> _AVAILABLE RECORDS_

-- ==== Sys2Proof/Machine/Cycle.lean ====
section
/-! DEFINITION. The Cycle Scheduler: boundary work, beacon, windows and turns (04, 02 R33, R34). -/

namespace Sys2Proof.Machine

open Sys2Proof

/-! ### Times (R65, R67, R71, R72) -/

/-- The start of the announce window: the next grid point less the latched announce window (R72;
log 14). -/
def Engine.announceStart (e : Engine) : Nat :=
  (e.cyc.boundaryAt + groupTime e.cfg.cycleLength) - groupTime e.cfg.announceWindow

/-- The announce window of the cycle has started: there is one, and its instant has come (R72). -/
def Engine.announceDue (e : Engine) (now : Nat) : Bool :=
  e.ctl.state == .running && e.cyc.phase != .none && e.cfg.announceWindow != 0 &&
    decide (e.announceStart ≤ now)

/-- The end of the periodic window (R67). -/
def Engine.periodicEnd (e : Engine) : Nat :=
  min (e.cyc.beaconEnd + groupTime e.cfg.periodicBudget) e.announceStart

/-- The estimate of an attempt, in CLK periods (R65). -/
def Part.estimate (p : Part) (l : LoopId) (k : AttemptKind) (i : StationIx) : Nat :=
  let c := p.ctx i
  (7 + (c.requestPayload k).length + 7 + (c.allowance k).toNat + 4) * (p.eng l).charTime
    + c.fresh.replyTimeout.toNat * Config.clkPer100us

/-- The time left in the window of a turn (R67, R71). -/
def Part.timeLeft (p : Part) (l : LoopId) (periodic : Bool) : Nat :=
  (if periodic then (p.eng l).periodicEnd else (p.eng l).announceStart) - p.now

/-! ### The windows (R66, R69 to R71) -/

/-- A station is due in a cycle: PERIODIC, on the roster, READY or ACTIVE, and the cycle number modulo
the interval equals the phase (R66). -/
def Context.due (l : LoopId) (cycle : Word) (c : Context) : Bool :=
  c.admittedTo l && c.servable && c.binding.cls == .periodic &&
    cycle.toNat % 2 ^ c.fresh.intervalCode.toNat == c.fresh.phase.toNat

/-- A candidate of the aperiodic window (R70). -/
def Context.candidate (l : LoopId) (c : Context) : Bool :=
  c.admittedTo l && c.servable && c.binding.cls == .aperiodic

/-- The candidates of the aperiodic window, in ascending index. -/
def Part.candidates (p : Part) (l : LoopId) : List StationIx :=
  allStations.filter fun i => (p.ctx i).candidate l

/-- The next candidate: the first at or above the pointer, else the first (R70). -/
def Part.nextCandidate (p : Part) (l : LoopId) : Option StationIx :=
  match (p.candidates l).find? fun i => decide ((p.eng l).cyc.pointer.val ≤ i.val) with
  | some i => some i
  | none => (p.candidates l).head?

/-- A due station may still have its turn (R66). -/
def Part.mayServe (p : Part) (l : LoopId) (i : StationIx) : Bool :=
  (p.ctx i).admittedTo l && (p.ctx i).servable

/-- The announce window bars the turns that are left of the periodic window: it has started, and not
before the beacon ended, a case in which R67 has every due station with work count a miss (R72; log 13). -/
def Engine.announceBars (e : Engine) : Bool :=
  e.cyc.announceStarted && decide (e.cyc.beaconEnd < e.announceStart)

/-- Between turns of RUNNING the windows follow on one another: the periodic window ends with its last
due station (R69) or at the announce window (R72), the aperiodic one at the announce window or after a full
round without an attempt (R71). -/
def Part.followWindows (l : LoopId) (p : Part) : Part :=
  let e := p.eng l
  if e.ctl.state = .running && e.cyc.turn.isNone then
    let passed := e.cyc.phase = .periodic && (e.announceBars || !(e.cyc.dueSet.any (p.mayServe l)))
    let phase : CyclePhase := if passed then .aperiodic else e.cyc.phase
    let visited := if passed then [] else e.cyc.visited
    let ended := phase = .aperiodic &&
      (e.cyc.announceStarted || (p.candidates l).all (fun i => visited.contains i))
    p.modEng l fun e =>
      { e with cyc := { e.cyc with phase := if ended then .closed else phase, visited := visited } }
  else p

/-- The end of the beacon: the periodic window opens with the due set of the cycle (R63, R66). A cycle
given up has no due set (R59), and a roll-call that waits starts no window (R137). -/
def Part.beaconEnded (l : LoopId) (p : Part) : Part :=
  let e := p.eng l
  if e.ctl.state = .running && e.cyc.phase = .beacon && e.cyc.marked.isNone && !e.ctl.rollRequest then
    Part.followWindows l
      (p.modEng l fun e =>
        { e with cyc := { e.cyc with
            phase := .periodic, beaconEnd := p.now, visited := []
            dueSet := allStations.filter fun i => (p.ctx i).due l e.rep.cycleNumber } })
  else p

/-! ### Boundary work (R60 to R63) -/

/-- The steps of the boundary work in order (R60). -/
def boundaryOps : List SchedOp :=
  scanOps ++ [.retimeStep, .mark, .cycleStep, .reportStep, .writeLoopHalf, .raiseRetimeRefused, .mark,
    .beaconStep]

/-- The boundary is taken: its work begins, and the cycle's own items are cleared (R59, R60). The marks
stay until their report. -/
def Part.takeBoundary (l : LoopId) (at_ : Nat) (p : Part) : Part :=
  Part.push l boundaryOps
    (p.modEng l fun e =>
      { e.dropHeld .beacon with cyc := { e.cyc with
          marked := none, late := false, lateTaken := e.cyc.late, boundaryAt := at_,
          phase := .boundary, dueSet := [], visited := []
          announceStarted := false } })

/-- Boundary step 2: with RETIME pending the timing group is read (R60, R62). -/
def Part.retimeStep (l : LoopId) (p : Part) : Part :=
  if (p.eng l).ctl.retimePending then p.pushFront l [.readLoopHost .retiming] else p

/-- A read for a RETIME that ends now is judged: the loop has not entered DRAINING since, from whose entry
on RETIME is not judged (R128), whatever DOWN or JAMMED follows it (log 20); a boundary that DOWN or JAMMED
cuts short in RUNNING still ends its step (R134). -/
def LoopControl.judgesRetime (c : LoopControl) : Bool :=
  match c.state with
  | .running => true
  | .down | .jammed => c.returnTarget == some .running
  | .off | .starting | .rollcall | .draining | .quiet | .test | .fault => false

/-- The timing group of a descriptor is latched, and governs from this boundary on (R61, R62): the next grid
point falls one new length after it (R57), and the announce window has started only where the new one has
(R72). -/
def Engine.adoptTiming (h : LoopHost) (now : Nat) (e : Engine) : Engine :=
  let f : Engine := { e with
    cfg := { e.cfg with cycleLength := h.cycleLength, periodicBudget := h.periodicBudget,
                        announceWindow := h.announceWindow }
    rep := { e.rep with retimeResult := .adopted }
    cyc := { e.cyc with nextGrid := if e.ctl.state = .running then
                                      some (e.cyc.boundaryAt + groupTime h.cycleLength)
                                    else e.cyc.nextGrid } }
  { f with cyc := { f.cyc with announceStarted := f.announceDue now } }

/-- The judgement of a RETIME on the descriptor read (R62). -/
def Part.retimeJudge (l : LoopId) (h : LoopHost) (p : Part) : Part :=
  p.modEng l fun e =>
    let f := { e with ctl := { e.ctl with retimePending := false } }
    if timingFits e.cfg.bitRate h.cycleLength h.periodicBudget h.announceWindow then f.adoptTiming h p.now
    else
      { f with rep := { e.rep with retimeResult := .refused }, cyc := { e.cyc with retimeRefused := true } }

/-- Boundary step 3: the cycle number, and the late beacon of this boundary (R58, R60, R63). -/
def Part.cycleStep (l : LoopId) (p : Part) : Part :=
  p.modEng l fun e =>
    { e with
      rep := { e.rep with
        cycleNumber := if e.cyc.firstCycle then e.rep.cycleNumber else e.rep.cycleNumber + 1
        lateBeacons := if e.cyc.lateTaken then satInc e.rep.lateBeacons else e.rep.lateBeacons }
      cyc := { e.cyc with firstCycle := false, lateTaken := false } }

/-- The silent-cycle run after the marks of a cycle (R132). -/
def silentRunAfter (attempted answered : Bool) (run : Byte) : Byte :=
  if answered then 0 else if attempted then satInc run else run

/-- Boundary step 4: the marks go to the Line Monitor, which opens a new error window when the new cycle
number is a multiple of W and may find the SILENCE criterion met; then the later steps are not made. The
first boundary of a grid makes no report (R60, R73, R132). -/
def Part.reportStep (l : LoopId) (p : Part) : Part :=
  p.modEng l fun e =>
    let newWindow := !e.cyc.firstOfGrid && e.rep.cycleNumber.toNat % atLeastOne e.cfg.errorWindow == 0
    let run := if e.cyc.firstOfGrid then e.mon.silentRun
      else silentRunAfter e.cyc.attempted e.cyc.answered e.mon.silentRun
    let silent := !e.cyc.firstOfGrid && e.cfg.silenceThreshold != 0 &&
      decide (e.cfg.silenceThreshold.toNat ≤ run.toNat)
    { e with
      mon := { e.mon with windowErrors := if newWindow then 0 else e.mon.windowErrors, silentRun := run,
                          silenceMet := silent }
      cyc := { e.cyc with attempted := false, answered := false, firstOfGrid := false, overrun := false }
      sched := if silent then [] else e.sched }

/-- The beacon frame of a cycle (R9, R63). -/
def Engine.cycleBeacon (e : Engine) : TxFrame :=
  { purpose := .beacon, destination := 255, control := controlByte .beacon false false
    payload := beaconPayload e.rep.cycleNumber e.cfg.identity (e.cfg.announceWindow != 0) false }
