-- ==== Sys2Proof/Machine/Core.lean ====
section
/-! DEFINITION. The machine behind the host's interface. -/

def Sys2Proof.core : Host.Core :=
  { State := Sys2Proof.Machine.State, Fault := Sys2Proof.Machine.Fault,
    Refusal := Sys2Proof.Machine.Refusal, step := Sys2Proof.Machine.step,
    reset := Sys2Proof.Machine.State.reset }
end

> _WHAT THE TASK ASKS_
Copy word for word the stretch of entries above from the line that has "def Part.reportStep (l" through the line that has "decide (e.cfg.silenceThreshold.toNat ≤", both ends included, and nothing outside it.

> _ANSWER BOX_
def Part.reportStep (l : LoopId) (p : Part) : Part :=
  p.modEng l fun e =>
    let newWindow := !e.cyc.firstOfGrid && e.rep.cycleNumber.toNat % atLeastOne e.cfg.errorWindow == 0
    let run := if e.cyc.firstOfGrid then e.mon.silentRun
      else silentRunAfter e.cyc.attempted e.cyc.answered e.mon.silentRun
    let silent := !e.cyc.firstOfGrid && e.cfg.silenceThreshold != 0 &&
      decide (e.cfg.silenceThreshold.toNat ≤ run.toNat)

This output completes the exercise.